_About this exercise:_
Among the entries below, only the lines starting at the one with "theorem dataPending : Statement" and ending at the one with "theorem enableReceive : Statement", both included, are to be printed exactly.

=== Supplied data ===

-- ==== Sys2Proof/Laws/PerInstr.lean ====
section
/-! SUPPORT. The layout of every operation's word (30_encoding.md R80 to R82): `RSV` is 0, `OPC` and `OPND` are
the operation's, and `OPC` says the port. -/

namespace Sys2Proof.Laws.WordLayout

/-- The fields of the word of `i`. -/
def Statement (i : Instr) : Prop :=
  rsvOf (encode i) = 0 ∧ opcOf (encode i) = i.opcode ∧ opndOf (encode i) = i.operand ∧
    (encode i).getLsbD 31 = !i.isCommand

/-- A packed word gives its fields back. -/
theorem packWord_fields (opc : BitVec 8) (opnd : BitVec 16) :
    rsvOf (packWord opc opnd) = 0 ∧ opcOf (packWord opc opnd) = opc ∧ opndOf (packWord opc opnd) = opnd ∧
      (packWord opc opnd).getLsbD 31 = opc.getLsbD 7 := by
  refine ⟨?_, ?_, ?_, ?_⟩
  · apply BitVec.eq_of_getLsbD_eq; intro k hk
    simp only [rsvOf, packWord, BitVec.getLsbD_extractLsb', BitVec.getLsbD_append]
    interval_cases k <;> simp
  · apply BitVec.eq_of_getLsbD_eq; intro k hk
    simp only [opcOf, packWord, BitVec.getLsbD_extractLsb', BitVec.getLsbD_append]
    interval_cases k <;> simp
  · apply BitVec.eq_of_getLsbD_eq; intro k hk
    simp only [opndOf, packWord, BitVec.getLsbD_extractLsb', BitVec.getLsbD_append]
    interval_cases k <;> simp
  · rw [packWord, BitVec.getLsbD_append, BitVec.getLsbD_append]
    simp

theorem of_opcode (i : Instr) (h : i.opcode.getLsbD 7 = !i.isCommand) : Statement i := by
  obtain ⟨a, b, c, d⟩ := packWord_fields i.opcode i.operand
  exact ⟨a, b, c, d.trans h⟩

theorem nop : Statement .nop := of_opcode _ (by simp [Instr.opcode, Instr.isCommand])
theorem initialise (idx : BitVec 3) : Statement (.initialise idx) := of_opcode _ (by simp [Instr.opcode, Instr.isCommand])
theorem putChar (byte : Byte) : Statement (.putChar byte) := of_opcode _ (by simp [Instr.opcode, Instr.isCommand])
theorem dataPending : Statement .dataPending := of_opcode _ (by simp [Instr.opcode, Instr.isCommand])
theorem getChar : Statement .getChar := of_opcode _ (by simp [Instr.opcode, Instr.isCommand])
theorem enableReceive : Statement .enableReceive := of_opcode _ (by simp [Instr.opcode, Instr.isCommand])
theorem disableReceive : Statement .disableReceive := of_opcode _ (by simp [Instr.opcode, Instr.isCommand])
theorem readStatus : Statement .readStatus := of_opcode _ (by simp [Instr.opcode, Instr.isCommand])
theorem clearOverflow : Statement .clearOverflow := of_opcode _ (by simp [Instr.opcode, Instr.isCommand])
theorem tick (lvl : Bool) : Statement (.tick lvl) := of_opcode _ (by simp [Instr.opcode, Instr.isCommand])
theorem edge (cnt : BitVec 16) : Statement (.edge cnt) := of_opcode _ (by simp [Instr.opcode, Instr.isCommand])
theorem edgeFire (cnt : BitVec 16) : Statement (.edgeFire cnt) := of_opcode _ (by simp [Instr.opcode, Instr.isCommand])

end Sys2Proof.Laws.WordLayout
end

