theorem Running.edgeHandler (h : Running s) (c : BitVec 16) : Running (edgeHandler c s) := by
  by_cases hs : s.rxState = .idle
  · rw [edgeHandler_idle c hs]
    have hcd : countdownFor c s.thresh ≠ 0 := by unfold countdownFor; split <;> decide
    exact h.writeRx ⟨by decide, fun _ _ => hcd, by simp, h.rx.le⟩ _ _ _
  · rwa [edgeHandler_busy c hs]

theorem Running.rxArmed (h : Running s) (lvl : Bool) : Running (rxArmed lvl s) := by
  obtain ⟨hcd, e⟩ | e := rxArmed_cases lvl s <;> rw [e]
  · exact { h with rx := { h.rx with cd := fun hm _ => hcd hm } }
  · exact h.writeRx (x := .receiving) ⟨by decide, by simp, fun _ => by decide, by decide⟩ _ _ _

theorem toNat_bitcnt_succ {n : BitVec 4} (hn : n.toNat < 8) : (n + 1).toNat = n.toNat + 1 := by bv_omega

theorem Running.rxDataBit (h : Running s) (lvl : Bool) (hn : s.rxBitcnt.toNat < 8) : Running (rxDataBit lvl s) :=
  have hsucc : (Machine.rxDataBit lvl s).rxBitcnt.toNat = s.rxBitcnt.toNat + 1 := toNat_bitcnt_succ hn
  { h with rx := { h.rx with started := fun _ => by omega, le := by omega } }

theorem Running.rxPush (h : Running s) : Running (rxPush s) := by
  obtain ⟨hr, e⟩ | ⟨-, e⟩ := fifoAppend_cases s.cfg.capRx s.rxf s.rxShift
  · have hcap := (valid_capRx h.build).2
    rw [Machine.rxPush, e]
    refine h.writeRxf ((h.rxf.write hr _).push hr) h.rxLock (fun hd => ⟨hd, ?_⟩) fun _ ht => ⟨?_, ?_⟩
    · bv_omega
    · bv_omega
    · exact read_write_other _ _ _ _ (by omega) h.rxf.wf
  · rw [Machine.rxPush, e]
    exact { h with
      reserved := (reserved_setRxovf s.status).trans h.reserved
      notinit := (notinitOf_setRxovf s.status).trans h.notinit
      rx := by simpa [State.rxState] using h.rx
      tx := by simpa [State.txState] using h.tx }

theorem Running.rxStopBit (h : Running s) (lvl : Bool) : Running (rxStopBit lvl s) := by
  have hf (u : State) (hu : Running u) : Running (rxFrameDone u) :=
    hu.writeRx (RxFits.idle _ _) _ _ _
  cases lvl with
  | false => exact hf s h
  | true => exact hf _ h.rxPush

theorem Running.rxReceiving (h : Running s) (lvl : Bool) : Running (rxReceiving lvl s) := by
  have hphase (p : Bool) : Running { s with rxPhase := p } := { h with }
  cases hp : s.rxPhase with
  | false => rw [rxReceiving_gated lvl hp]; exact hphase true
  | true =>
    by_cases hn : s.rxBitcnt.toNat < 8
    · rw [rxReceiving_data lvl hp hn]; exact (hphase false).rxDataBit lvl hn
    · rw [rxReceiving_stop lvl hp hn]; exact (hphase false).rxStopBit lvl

===
=== Supplied data ===

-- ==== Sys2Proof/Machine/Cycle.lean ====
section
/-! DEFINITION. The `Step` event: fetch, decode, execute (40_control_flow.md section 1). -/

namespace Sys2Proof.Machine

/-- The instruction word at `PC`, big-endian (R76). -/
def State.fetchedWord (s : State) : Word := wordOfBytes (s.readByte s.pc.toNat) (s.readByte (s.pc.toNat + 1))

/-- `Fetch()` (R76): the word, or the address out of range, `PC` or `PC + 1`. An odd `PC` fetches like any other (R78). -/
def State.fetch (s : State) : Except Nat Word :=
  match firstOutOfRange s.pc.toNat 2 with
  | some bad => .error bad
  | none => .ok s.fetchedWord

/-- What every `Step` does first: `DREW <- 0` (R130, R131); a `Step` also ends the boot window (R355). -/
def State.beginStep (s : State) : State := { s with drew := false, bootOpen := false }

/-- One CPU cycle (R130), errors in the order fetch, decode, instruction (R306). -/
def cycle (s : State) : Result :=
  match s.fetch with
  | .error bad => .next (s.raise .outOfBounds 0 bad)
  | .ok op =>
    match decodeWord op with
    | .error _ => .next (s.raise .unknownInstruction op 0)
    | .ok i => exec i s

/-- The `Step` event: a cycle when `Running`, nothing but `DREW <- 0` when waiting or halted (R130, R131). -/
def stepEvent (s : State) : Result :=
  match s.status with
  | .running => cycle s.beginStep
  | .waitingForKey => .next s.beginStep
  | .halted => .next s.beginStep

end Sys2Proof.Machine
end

===

_Worked solution:_
theorem dataPending : Statement .dataPending := of_opcode _ (by simp [Instr.opcode, Instr.isCommand])
theorem getChar : Statement .getChar := of_opcode _ (by simp [Instr.opcode, Instr.isCommand])
theorem enableReceive : Statement .enableReceive := of_opcode _ (by simp [Instr.opcode, Instr.isCommand])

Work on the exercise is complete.